Derive the equation for the calculation of $pH$ of an acidic buffer solution.

(N/A) An acidic buffer solution consists of a weak acid and its salt with a strong base,such as a mixture of acetic acid $(CH_3COOH)$ and sodium acetate $(CH_3COONa)$.

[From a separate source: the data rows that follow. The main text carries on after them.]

-- ==== Sys2Proof/Machine/Control.lean ====
section
/-!
DEFINITION. Reads and writes of control space: 64-bit quantities, and the write of every register (R10 to R13, R57, R590 to R595).
-/
namespace Sys2Proof.Machine
open Sys2Proof

/-! ## 64-bit quantities (R11) -/

/-- Number of a requester. -/
def Requester.num : Requester → Nat
  | .svc => 0
  | .sup i => 1 + i.val
  | .part p => 8 + p.val
  | .host job => 64 + job.toNat

/-- Key of a requester's shadow and staged half, by the address of the low half. -/
def wideKey (req : Requester) (low : Nat) : Nat := Requester.num req * 2 ^ 40 + low

/-- The register is the low half, or the high half, of a 64-bit quantity. -/
def regIsLow (l : Loc) : Bool := (wideLows l.blk).contains l.off
def regIsHigh (l : Loc) : Bool := decide (4 ≤ l.off) && (wideLows l.blk).contains (l.off - 4)

/-! ## Reads -/

/-- The read of an assigned register: the low half captures the high half, and the high half takes the capture. -/
def State.readReg (s : State) (req : Requester) (l : Loc) (fs : List FieldSpec) (addr : Nat) : State :=
  let v := BitVec.ofNat 32 (s.view l fs addr)
  if regIsLow l then
    { s with ctrl.shadows := SMap.put s.ctrl.shadows (wideKey req addr) (BitVec.ofNat 32 (s.look (addr + 4))) }.emit
      (.readValue addr v)
  else if regIsHigh l then
    match SMap.get? s.ctrl.shadows (wideKey req (addr - 4)) with
    | some w => { s with ctrl.shadows := SMap.del s.ctrl.shadows (wideKey req (addr - 4)) }.emit (.readValue addr w)
    | none => s.emit (.readValue addr v)
  else s.emit (.readValue addr v)

/-- A read of control space. A misaligned, refused, or reserved address reads as zero (R10, R11, R595). -/
def State.readCtrl (s : State) (req : Requester) (addr : Nat) : State :=
  if s.svc.power != 2 || !s.flag Fld.timStatusPllLock then s
  else if addr % 4 != 0 then (s.misuse req).emit (.readValue addr 0#32)
  else if s.accessRefused req addr then (s.refuseAccess req addr).emit (.readValue addr 0#32)
  else
    match locate addr with
    | none => s.emit (.readValue addr 0#32)
    | some l => match regFields l.blk l.off with
      | none => s.emit (.readValue addr 0#32)
      | some fs => s.readReg req l fs addr

/-- REG64_LOW_READ: a read; at a low half, it captures the high half in the requester's shadow. -/
def execReg64LowRead (req : Requester) (addr : BitVec 40) (s : State) : Host.Outcome State Fault Refusal :=
  .next (s.readCtrl req addr.toNat)

/-! ## Writes by access type (R12) -/

/-- A register's value after a write: RW fields store, W1C bits clear, the others stay. -/
def written (fs : List FieldSpec) (old v : Nat) : Nat :=
  fs.foldl (fun a f =>
    match f.acc with
    | .rw => setField a f.lo f.w (field v f.lo f.w)
    | .w1c =>
      let o := field old f.lo f.w
      setField a f.lo f.w (o - (o &&& field v f.lo f.w))
    | .ro => a
    | .wo => a) old

def State.poke (s : State) (fs : List FieldSpec) (addr v : Nat) : State := s.wr addr (written fs (s.rd addr) v)

/-- The context is not IDLE, or BUSY (R461). -/
def State.ctxLocked (s : State) (c : Nat) : Bool := s.ctxUsed c || s.flag (Fld.ctxStatusBusy c)

/-- A window of copy `i / 1024` may not be written now (R401). -/
def State.winLocked (s : State) (i : Nat) : Bool := i / 1024 == s.winCopy || s.vblOldBusy

/-- A write of a half of a 64-bit quantity is ignored and counted: R324, R339, R401, R310, R448, R461, R502. -/
def State.wideLocked (s : State) (l : Loc) : Bool :=
  match l.blk with
  | .netm => s.flag Fld.netTblStatusArmed
  | .tim => decide (l.off < 0x20) && s.flag Fld.timStatusDivArmed
  | .vbl => s.flag Fld.vblTblStatusArmed
  | .lvr => if l.off < 8 then s.flag (Fld.lvrDescCtrlEn l.inst) else s.ctxUsed l.inst
  | .col => s.ctxUsed l.inst
  | .ctx => decide (l.off < 0x28) && s.ctxLocked l.inst
  | .evq => decide (l.off < 8) && s.flag (Fld.evcQCtrlEn l.inst)
  | .win => s.winLocked l.inst
  | _ => false

/-- A write of a half of a 64-bit quantity (R11). -/
def State.wideWrite (s : State) (req : Requester) (l : Loc) (fs : List FieldSpec) (addr v : Nat) : State :=
  if !(fs.any fun f => f.acc == .rw) then s
  else if s.wideLocked l then s.misuse req
  else if regIsLow l then { s with ctrl.staged := SMap.put s.ctrl.staged (wideKey req addr) (BitVec.ofNat 32 v) }
  else
    let key := wideKey req (addr - 4)
    match SMap.get? s.ctrl.staged key, regFields l.blk (l.off - 4) with
    | some low, some lowFs =>
      ({ s with ctrl.staged := SMap.del s.ctrl.staged key }.poke lowFs (addr - 4) low.toNat).poke fs addr v
    | _, _ => s.poke fs addr v

/-! ## Registers whose writes do more -/

/-- The counters of a core block become zero (R99). -/
def State.coreClear (s : State) (core : Nat) : State := s.clear64 [Reg.coreIssue core, Reg.coreYield core, Reg.coreAbusy core]

/-- A write of STAGE_TILES and CREDIT: STAGE_TILES changes only by the service, while the context is IDLE (R276). -/
def State.migCtxWrite (s : State) (req : Requester) (c v : Nat) : State :=
  let s := s.put (Fld.migCtxCtrlCredit c) (field v 1 1)
  if field v 2 17 == s.get (Fld.migCtxCtrlStageTiles c) then s
  else if !isService req || s.ctxUsed c then s.misuse req
  else s.put (Fld.migCtxCtrlStageTiles c) (field v 2 17)

/-- Slots map to channels only while no partition holds T2 capacity (R265). -/
def State.slotMapWrite (s : State) (addr v : Nat) : State :=
  if (List.range 32).any fun p => s.get (Fld.shtT2SizeTiles p) != 0 then s.misuseMod else s.wr addr v

/-- CTX_CFG, CTX_JOB and CTX_OPT (R461). -/
def State.ctxWrite (s : State) (c off : Nat) (fs : List FieldSpec) (addr v : Nat) : State :=
  if s.ctxLocked c then s.misuseMod
  else if off == 4 && field v 0 24 == 0 then s.ctxResult c 2
  else s.poke fs addr v

/-- A filtered line's configuration: a change that is pending counts anew, and a level line is sampled (R500, R501). -/
def State.almWrite (s : State) (a : Nat) (fs : List FieldSpec) (addr v : Nat) : State :=
  let s := s.poke fs addr v
  ({ s with evc.alarms := SMap.del s.evc.alarms a }.levelRaise (srcAlarm a)).evcFlow

/-- Registers of an event queue without a row of their own (R491 to R497). -/
def State.evqWrite (s : State) (req : Requester) (q off : Nat) (fs : List FieldSpec) (addr v : Nat) : State :=
  match off with
  | 0x8 => s.evqCtrlWrite req q v
  | 0x14 => s.evqHeadWrite req q v
  | 0x18 => if bitAt v 0 then s.evqDone q else s
  | 0x40 => ((s.poke fs addr v).levelRaise (srcWater q)).evcFlow
  | _ => ((s.poke fs addr v).evcJudge q).evcFlow

/-- Endpoint registers stay while EN is 1 (R222). -/
def State.strWrite (s : State) (req : Requester) (k off : Nat) (fs : List FieldSpec) (addr v : Nat) (x : WriteSides) : State :=
  match off with
  | 0x0 => if bitAt v 0 then s.strSetup req k (strCfgMask v) else s.strDisable req k (strCfgMask v)
  | 0xC => s.poke fs addr v
  | _ => if s.flag (Fld.strCfgEn k) then s.misuse req else s.poke fs addr v

/-- Port registers (R355, R369, R384). -/
def State.lnkWrite (s : State) (req : Requester) (p off : Nat) (fs : List FieldSpec) (addr v : Nat) : State :=
  if off == 0 then s.lnkCtrl req p v
  else if off == 0x54 then (if bitAt v 0 then s.lnkCntClear p else s)
  else if 0x80 ≤ off then s.shareWrite req p ((off - 0x80) / 4) v
  else if off == 0x68 || off == 0x6C then s.poke fs addr v
  else if 0x60 ≤ off && s.flag (Fld.lnkCtrlEn p) then s.misuse req
  else s.poke fs addr v

/-- Registers of a partition (R452). -/
def State.shtRegWrite (s : State) (p off v : Nat) : State :=
  match off with
  | 0x0 => s.rectWrite p v
  | 0x4 => s.t2BaseWrite p v
  | 0x8 => s.t2SizeWrite p v
  | 0xC => s.portsWrite p v
  | 0x10 => s.cfgWrite p v
  | 0x14 =>
    let s := if bitAt v 1 then s.put (Fld.shtMisuseCount p) 0 else s
    if bitAt v 0 then s.partReset p else s
  | _ => s

/-- Registers of a context in the blocks of the memory tiers and of Louvre. -/
def State.migRegWrite (s : State) (req : Requester) (c off : Nat) (fs : List FieldSpec) (addr v : Nat) : State :=
  match off with
  | 0x0 => s.migCtxWrite req c v
  | 0x50 => s.migRingCtrl req c v
  | 0x54 => s.migTail c v
  | 0x68 => if bitAt v 0 then s.migClear c else s
  | _ => s.poke fs addr v

def State.lvrRegWrite (s : State) (req : Requester) (c off : Nat) (fs : List FieldSpec) (addr v : Nat) : State :=
  match off with
  | 0x8 => s.lvrDescCtrl req c v
  | 0xC => s.lvrTail c v
  | 0x1C => s.swapCmd req c (field v 0 2)
  | 0x78 => if bitAt v 0 then s.lvrClear c else s
  | _ => s.poke fs addr v

/-- A write of any register but a half of a 64-bit quantity. -/
def State.plainWrite (s : State) (req : Requester) (l : Loc) (fs : List FieldSpec) (addr v : Nat) (x : WriteSides) : State :=
  let i := l.inst
  match l.blk, l.off with
  | .psw, 0x8 => if bitAt v 0 then ((s.pswApply i (!bitAt v 1) (x.done || bitAt v 1)).movesGo i).vblPump else s
  | .core, 0xC => if bitAt v 0 then s.coreClear i else s
  | .str, off => s.strWrite req i off fs addr v x
  | .syn, 0x14 => s.synCmd i (field v 0 3) (field v 16 16)
  | .mig, off => s.migRegWrite req i off fs addr v
  | .migm, 0x30 => if bitAt v 0 then s.migErrClear else s
  | .migm, 0x0 => s.slotMapWrite addr v
  | .migm, 0x4 => s.slotMapWrite addr v
  | .lvr, off => s.lvrRegWrite req i off fs addr v
  | .lvrm, 0x4C => if bitAt v 0 then s.lvrFailClear else s
  | .rt, _ => s.routeWrite req i v
  | .mrg, 0x0 => s.nodeWrite req (i / 16) (i % 16) v
  | .mrg, _ => if s.flag (Fld.mrgNodeLoEn i) then s else s.poke fs addr v
  | .netm, 0x0 => if bitAt v 1 then s.netArm req else s
  | .netm, 0x10 => if bitAt v 0 then s.netCntClear else s
  | .tim, 0x8 => s.timCtrl req v
  | .lnk, off => s.lnkWrite req i off fs addr v
  | .trp, 0x0 => s.lifetimeWrite req v
  | .trp, 0x28 => if bitAt v 0 then s.trpCntClear else s
  | .ent, off =>
    if s.flag (Fld.entKeyValid i) && (off != 0 || bitAt v 31) then s.misuse req else s.poke fs addr v
  | .vbl, 0x10 => if bitAt v 1 then s.vblArm req else s
  | .vbl, 0x3C => if bitAt v 0 then s.vblCntClear else s
  | .vbl, off =>
    if off < 8 && !(s.trp.tx.isEmpty && s.trp.rx.isEmpty) then s.misuse req else s.poke fs addr v
  | .win, _ => if s.winLocked i then s.misuse req else s.poke fs addr v
  | .col, 0xC => if s.ctxUsed i then s.misuse req else s.poke fs addr v
  | .col, 0x34 => if bitAt v 0 then s.collClear i else s
  | .sht, off => s.shtRegWrite i off v
  | .shtm, 0x4 => if bitAt v 0 then s.put Fld.shtModMisuseCount 0 else s
  | .ctx, 0xC => s.ctxCmd i (field v 0 3) (bitAt v 8)
  | .ctx, off => if off < 0xC then s.ctxWrite i off fs addr v else s
  | .evc, 0x0 => s.gdisWrite v
  | .evc, 0x10 => if bitAt v 0 then s.evcCntClear else s
  | .evq, off => s.evqWrite req i off fs addr v
  | .alm, 0x0 => s.almWrite i fs addr v
  | .rel, 0xC => s.scanReq v x.never
  | .rel, 0x30 => if bitAt v 0 then s.relCntClear else s
  | .relc, 0x0 => s.relCtrl req i v
  | .pwr, 0x0 => s.pwrCtrl req i v
  | .pwrm, 0x20 => if bitAt v 0 then s.pwrCntClear else s
  | .svc, 0x8 => s.beatWrite v
  | _, _ => s.poke fs addr v

/-- A write of an assigned register, once every check of `State.write` has passed. -/
def State.regWrite (s : State) (req : Requester) (l : Loc) (fs : List FieldSpec) (addr v : Nat) (x : WriteSides) : State :=
  if regIsLow l || regIsHigh l then s.wideWrite req l fs addr v else s.plainWrite req l fs addr v x

/-- One write of control space. A write whose address is not a multiple of 4 touches no register and is counted (R11). -/
def State.writeCtrl (s : State) (req : Requester) (addr v : Nat) (x : WriteSides) : State :=
  if s.svc.power != 2 || !s.flag Fld.timStatusPllLock then s
  else if addr % 4 != 0 then s.misuse req
  else s.write req addr v fun s =>
    match locate addr with
    | none => s
    | some l => match regFields l.blk l.off with
      | none => s
      | some fs => s.regWrite req l fs addr v x

/-- Place of a writer among those of one transom clock: the service controller, the supervisors by pane, the host, the partitions
(R13). -/
def State.writerRank (s : State) : Requester → Nat
  | .svc => 0
  | .sup i => 1 + s.supPane i.val
  | .host _ => 65
  | .part p => 66 + p.val

/-- A write joins those of its clock, behind the ones of its rank. -/
def State.insertWriter (s : State) (w : Requester × BitVec 32) : List (Requester × BitVec 32) → List (Requester × BitVec 32)
  | [] => [w]
  | h :: t => if s.writerRank w.1 < s.writerRank h.1 then w :: h :: t else h :: s.insertWriter w t

/-- The accesses of one transom clock to one register: every read first, then the writes in the order of R13, so that the last one
stays. -/
def State.clockAccess (s : State) (addr : Nat) (readers : List Requester) (writers : List (Requester × BitVec 32)) (x : WriteSides) :
    State :=
  let order := writers.foldl (fun l w => s.insertWriter w l) []
  let s := readers.foldl (fun s req => s.readCtrl req addr) s
  order.foldl (fun s w => s.writeCtrl w.1 addr w.2.toNat x) s

/-- REGISTER_WRITE. -/
def execRegisterWrite (req : Requester) (addr : BitVec 40) (v : BitVec 32) (x : WriteSides) (s : State) :
    Host.Outcome State Fault Refusal :=
  .next (s.clockAccess addr.toNat x.readers ((req, v) :: x.also) x)

end Sys2Proof.Machine
end

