/-- R324, R339, R401, R535: the route tables, the window table and the divider change at an armed tick, as armed at least 2,048 ticks ahead;
a late arm only sets its LATE bit and writes its event. Arming ÷4 under ÷5 begins to raise the VCORE setpoint of every powered region, and
÷5 in force begins to lower it, by 10 mV in each µs. -/
def Obligations.ArmedSwitches : Prop :=
  armsSwitch .netTblArm Reg.netTblCtrl Fld.netTblStatusArmed Fld.netTblStatusLate Reg.netSwitchTick srcNet 0x0504 ∧
  armsSwitch .vblTblArm Reg.vblTblCtrl Fld.vblTblStatusArmed Fld.vblTblStatusLate Reg.vblSwitchTick srcVirbael 0x0804 ∧
  switches .netTblSwitch Fld.netTblStatusArmed Fld.netTblCtrlActive Fld.netTblStatusSwitched Reg.netSwitchTick srcNet 0x0503 ∧
  switches .vblTblSwitch Fld.vblTblStatusArmed Fld.vblTblCtrlActive Fld.vblTblStatusSwitched Reg.vblSwitchTick srcVirbael 0x0803 ∧
  (∀ req (v : BitVec 32) s, s.accepts req Reg.timCtrl v.toNat = true → v.getLsbD 30 = true → v.getLsbD 31 = false →
    s.flag Fld.timStatusDivArmed = false → s.tick + 2048 ≤ s.get64 Reg.timDivTick →
    ∃ u, exec (.timDivArm req v) s = .next u ∧ u.flag Fld.timStatusDivArmed = true ∧
      u.get Fld.timCtrlDivNext = field v.toNat 17 1 ∧ u.get Fld.timStatusDiv = s.get Fld.timStatusDiv ∧ u.tick = s.tick ∧
      u.pwr.vcore = (if s.get Fld.timStatusDiv = 1 ∧ v.getLsbD 17 = false then s.vcoreMove 750 else s).pwr.vcore) ∧
  (∀ req (v : BitVec 32) s, s.accepts req Reg.timCtrl v.toNat = true → v.getLsbD 30 = true → v.getLsbD 31 = false →
    s.flag Fld.timStatusDivArmed = false → s.get64 Reg.timDivTick < s.tick + 2048 →
    ∃ u, exec (.timDivArm req v) s = .next u ∧ u.flag Fld.timStatusDivArmed = false ∧ u.flag Fld.timStatusDivLate = true) ∧
  (∀ s, s.flag Fld.timStatusDivArmed = true → s.get64 Reg.timDivTick ≤ s.tick →
    ∀ w : State, w = (if s.get Fld.timStatusDiv = 0 ∧ s.get Fld.timCtrlDivNext = 1 then s.vcoreMove 680 else s) →
      exec .divChange s = .next (s.clocked ((w.put Fld.timStatusDiv (s.get Fld.timCtrlDivNext)).put Fld.timStatusDivArmed 0))) ∧
  (∀ (s : State) r goal v, r < 384 → s.vcore r = some v → (s.vcoreMove goal).vcore r = some v ∧
    SMap.get? (s.vcoreMove goal).pwr.vcore r = some ⟨v, goal, s.tick⟩) ∧
  (∀ (v : Vcore) tick, v.at_ ≤ tick → v.start ≤ v.goal → v.now tick = min v.goal (v.start + (tick - v.at_) / 25)) ∧
  (∀ s, s.flag Fld.timStatusDivArmed = false ∨ s.tick < s.get64 Reg.timDivTick → exec .divChange s = .next s)

/-- R340, R342, R347, R349: ACQUIRE aligns a master at once and makes another module measure, or is refused; a lost reference or lost
markers turn an ALIGNED module to HOLDOVER, which becomes UNALIGNED after 1 ms; a lost PLL lock stops the clocks. -/
def Obligations.TimeUnitStates : Prop :=
  (∀ req (v : BitVec 32) s, s.accepts req Reg.timCtrl v.toNat = true → v.getLsbD 31 = true → v.getLsbD 16 = true →
    v.getLsbD 1 = false → s.anyRunning = false → s.tick ≤ s.get64 Reg.timSet →
    ∃ u, exec (.timAcquire req v) s = .next u ∧ u.tim.own = 2 ∧ u.get Fld.timStatusState = 2 ∧ u.tick = s.get64 Reg.timSet) ∧
  (∀ req (v : BitVec 32) s, s.accepts req Reg.timCtrl v.toNat = true → v.getLsbD 31 = true → v.getLsbD 16 = false →
    field v.toNat 0 2 ≠ 3 → field v.toNat 2 7 < 80 → (portDir (field v.toNat 2 7)).isSome = true →
    s.portState (field v.toNat 2 7) = portActive →
    ∃ u, exec (.timAcquire req v) s = .next u ∧ u.tim.own = 1 ∧ u.tim.count = 0 ∧ u.tick = s.tick) ∧
  (∀ req (v : BitVec 32) s, s.accepts req Reg.timCtrl v.toNat = true → v.getLsbD 31 = true →
    field v.toNat 0 2 = 3 ∨ (v.getLsbD 16 = true ∧ field v.toNat 0 2 = 2) →
    ∃ u, exec (.timAcquire req v) s = .next u ∧ u.flag Fld.timStatusRefused = true ∧ u.tim.own = s.tim.own ∧ u.tick = s.tick) ∧
  (∀ s, s.get Fld.timCtrlRefSel = 2 → s.tim.refLost = false → s.isMaster = false → s.tim.own = 2 →
    ∃ u, exec (.refFail 2) s = .next u ∧ u.tim.own = 3 ∧ u.tim.since = s.tick ∧ u.tim.refLost = true ∧ u.tick = s.tick) ∧
  (∀ (src : Fin 3) s, src.val = s.get Fld.timCtrlRefSel → s.tim.refLost = false → s.isMaster = true → src ≠ 1 →
    exec (.refFail src) s = .next ({ s with tim.refLost := true }.raiseMod srcTime 0x0600 2 src 0)) ∧
  (∀ s, s.get Fld.timCtrlRefSel = 2 → s.tim.own = 3 → s.tim.lost = false →
    ∃ u, exec (.refReturn 2) s = .next u ∧ u.tim.own = 2 ∧ u.tim.refLost = false) ∧
  (∀ s, s.flag Fld.timStatusPllLock = true → s.isMaster = false → s.tim.marker + 3 * 65536 ≤ s.tick → s.tim.own = 2 →
    ∃ u, exec .markerLoss s = .next u ∧ u.tim.own = 3 ∧ u.tim.since = s.tick ∧ u.tim.lost = true) ∧
  (∀ s, s.tick < s.tim.marker + 3 * 65536 → exec .markerLoss s = .next s) ∧
  (∀ s, s.flag Fld.timStatusPllLock = true → s.tim.own = 3 → s.tim.since + 250000 ≤ s.tick → ∃ u, exec .holdoverExpiry s = .next u ∧ u.tim.own = 4 ∧
    u.tick = s.tick) ∧
  (∀ s, s.tick < s.tim.since + 250000 → exec .holdoverExpiry s = .next s) ∧
  (∀ s, ∃ u, exec .pllLockLoss s = .next u ∧ u.flag Fld.timStatusPllLock = false ∧ { u with ctrl := s.ctrl } = s ∧
    (∀ a, a ≠ Reg.timStatus → u.rd a = s.rd a) ∧ u.tickPass = u)

/-- R314, R316, R318 to R322: a packet enters its source stop with its flits stamped and numbered, or is refused there; a flit that its output
sends goes on to the next stop of its route, is delivered in order at its destination, is replayed after a bad CRC, and is lost where its stop
is. An output with an EX token sends EX flits before the others, and sends no transit copy while own copies wait and four of the last fifteen
clocks have gone to transit copies. -/
def Obligations.MeshPackets : Prop :=
  (∀ p s, Sendable s p → s.meshRefuses p = false →
    let src := s.fromStop p.src
    let d := s.toStop src p.dst
    let k := meshKey src p.src.port d p.dst.port (s.meshClass p) p.transom
    let n := SMap.getD s.mesh.tx k 0
    ∃ u l, exec (.meshFlitArrive (.enter p)) s = .next u ∧ u.mesh.flits = s.mesh.flits ++ l ∧ l.length = p.flits ∧
      SMap.get? u.mesh.tx k = some (n + 1) ∧ l.flatMap (·.data) = p.data.take (p.unit * p.flits) ∧
      (∀ f : Flit, f ∈ l → f.src = src ∧ f.at_ = src ∧ f.members = [(d, n)] ∧ f.cls = s.meshClass p ∧
        f.part = s.stampOf p ∧ f.copy = s.netCopy ∧ f.total = p.flits ∧
        (p.transom = true ∨ s.meshClass p ≠ 0 → f.admitted = true))) ∧
  (∀ p s src, Sendable s p → s.meshRefuses p = true → src = s.fromStop p.src →
    exec (.meshFlitArrive (.enter p)) s = .next (((s.raiseMod (srcPane (paneOf src)) 0x0501 2
      (netWord src (s.toStop src p.dst) false p.sent p.transom) 0).bump Fld.netUnreachCount).cargoLost p.cargo)) ∧
  (∀ i s f d q, SentNext s i f d q (outKey d f.plane (if f.dstPort = 0 then 0 else 8 + f.dstPort)) → f.at_ = d →
    s.meshExit f (d, q) = .deliver →
    (f.dstPort ≠ 0 ∨ f.transom = true ∨ (f.part.isSome = true ∧ s.partAt d = f.part)) → f.idx = 0 → f.total = 1 →
    SMap.getD s.mesh.rx (f.key d) ⟨0, [], []⟩ = ⟨q, [], []⟩ →
    ∃ u, exec (.meshFlitArrive (.hop i none)) s = .next u ∧ u.out = s.out ++ [.mesh f.src d f.cls q f.data f.poison] ∧
      u.mesh.flits = s.mesh.flits.eraseIdx i) ∧
  (∀ i s f d q dir n, SentNext s i f d q (outKey f.at_ (s.crossNet f dir) (1 + dir)) → s.meshExit f (d, q) = .cross dir → dir < 4 →
    neighbour f.at_ dir = some n →
    (∃ u g, exec (.meshFlitArrive (.hop i none)) s = .next u ∧ u.mesh.flits = s.mesh.flits.eraseIdx i ++ [g] ∧ g.at_ = n ∧
      g.hops = f.hops + 1 ∧ g.members = f.members ∧ g.fails = 0 ∧ g.data = f.data ∧ g.poison = f.poison ∧
      (g.vc1 = true ↔ f.vc1 = true ∨ (f.movedY = true ∧ dir < 2))) ∧
    (∀ b : Fin 4, b.val = dir → f.fails = 0 → SMap.get? s.mesh.replays (16 * f.at_ + 4 * s.crossNet f dir + dir) = none →
      ∃ u, exec (.meshFlitArrive (.hop i (some b))) s = .next u ∧ u.mesh.flits = s.mesh.flits.set i { f with fails := 1 } ∧
        u.get (Fld.netLinkErrRetry n) = min (s.get (Fld.netLinkErrRetry n) + 1) (2 ^ 16 - 1))) ∧
  (∀ i s (f g : Flit) o bad, s.mesh.flits[i]? = some f → s.stopOut f.at_ = false → f.hops ≤ 48 → f.admitted = true →
    f.transom = false → f.cls ≠ 0 → s.flitOuts f = [o] → g ∈ s.bidders f.at_ o →
    (g.cls = 0 ∧ 0 < (s.meshOut o).ex.tokens) ∨ (f.transit = true ∧ g.cls ≠ 0 ∧ g.transit = false ∧
      4 ≤ (s.meshOut o).recent.count true) →
    exec (.meshFlitArrive (.hop i bad)) s = .next s) ∧
  (∀ i s f, s.flag Fld.timStatusPllLock = true → s.mesh.flits[i]? = some f → s.stopOut f.at_ = true ∨ 48 < f.hops →
    f.cargo = .done ∨ f.cargo = .druter →
    ∃ u, exec (.meshFlitArrive (.hop i none)) s = .next u ∧
      u.get Fld.netLostCount = min (s.get Fld.netLostCount + 1) (2 ^ 32 - 1) ∧
      (∀ g : Flit, g ∈ u.mesh.flits → f.sameFlow g = true → ∀ m, m ∈ g.members → m ∉ f.members))
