-- ==== Sys2Proof/Laws/KeepsOperands.lean ====
section
/-!
SUPPORT. Every function of Machine/Operands.lean keeps the queue and the canonical forms.
-/
namespace Sys2Proof.Machine
open Sys2Proof

theorem State.writeBits_keeps {s0 : State} (s : State) (c : Nat) (a : Nat) (bit : Nat) (w : Nat) (codes : List (Nat × Bool)) (h0 : Keeps s0 s) :
    Keeps s0 (State.writeBits s c a bit w codes) := by
  unfold State.writeBits
  repeat' first
    | with_reducible assumption
    | with_reducible apply State.twrite_keeps

theorem State.putElem_keeps {s0 : State} (s : State) (x : Cx) (o : Opnd) (idx : Nat) (code : Nat × Bool) (h0 : Keeps s0 s) :
    Keeps s0 (State.putElem s x o idx code) := by
  unfold State.putElem
  repeat' first
    | with_reducible assumption
    | with_reducible apply State.writeBits_keeps

theorem Opnd.writeTile_keeps {s0 : State} (o : Opnd) (c : Nat) (a : Nat) (b : Nat) (rows : List (List (Nat × Bool))) (s : State) (h0 : Keeps s0 s) :
    Keeps s0 (Opnd.writeTile o c a b rows s) := by
  unfold Opnd.writeTile
  repeat' first
    | with_reducible assumption
    | with_reducible apply State.writeBits_keeps
    | with_reducible exact Keeps.mk' (by assumption) rfl rfl rfl
    | (with_reducible refine Keeps.foldl (fun _ _ _ => ?_) _ ?_)
    | (with_reducible refine Keeps.foldlFst (fun _ _ _ => ?_) _ ?_)
    | split

theorem State.pokes_keeps {s0 : State} (s : State) (c : Nat) (l : List Poke) (h0 : Keeps s0 s) :
    Keeps s0 (State.pokes s c l) := by
  unfold State.pokes
  repeat' first
    | with_reducible assumption
    | with_reducible apply State.twrite_keeps
    | with_reducible exact Keeps.mk' (by assumption) rfl rfl rfl
    | (with_reducible refine Keeps.foldl (fun _ _ _ => ?_) _ ?_)

end Sys2Proof.Machine
end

The equilibrium of ionization of a weak acid $HA$ in water is represented as:
$HA + H_2O \rightleftharpoons H_3O^+ + A^-$
The acid dissociation constant $K_a$ is given by:
$K_a = \frac{[H_3O^+][A^-]}{[HA]}$
Rearranging for $[H_3O^+]$:
$[H_3O^+] = K_a \times \frac{[HA]}{[A^-]}$
Taking the negative logarithm on both sides:
$-\log[H_3O^+] = -\log K_a - \log \frac{[HA]}{[A^-]}$
Since $pH = -\log[H_3O^+]$ and $pK_a = -\log K_a$,we get:
$pH = pK_a - \log \frac{[HA]}{[A^-]}$
By inverting the log term:
$pH = pK_a + \log \frac{[A^-]}{[HA]}$
This is the Henderson-Hasselbalch equation,where $[A^-]$ is the concentration of the conjugate base and $[HA]$ is the concentration of the acid.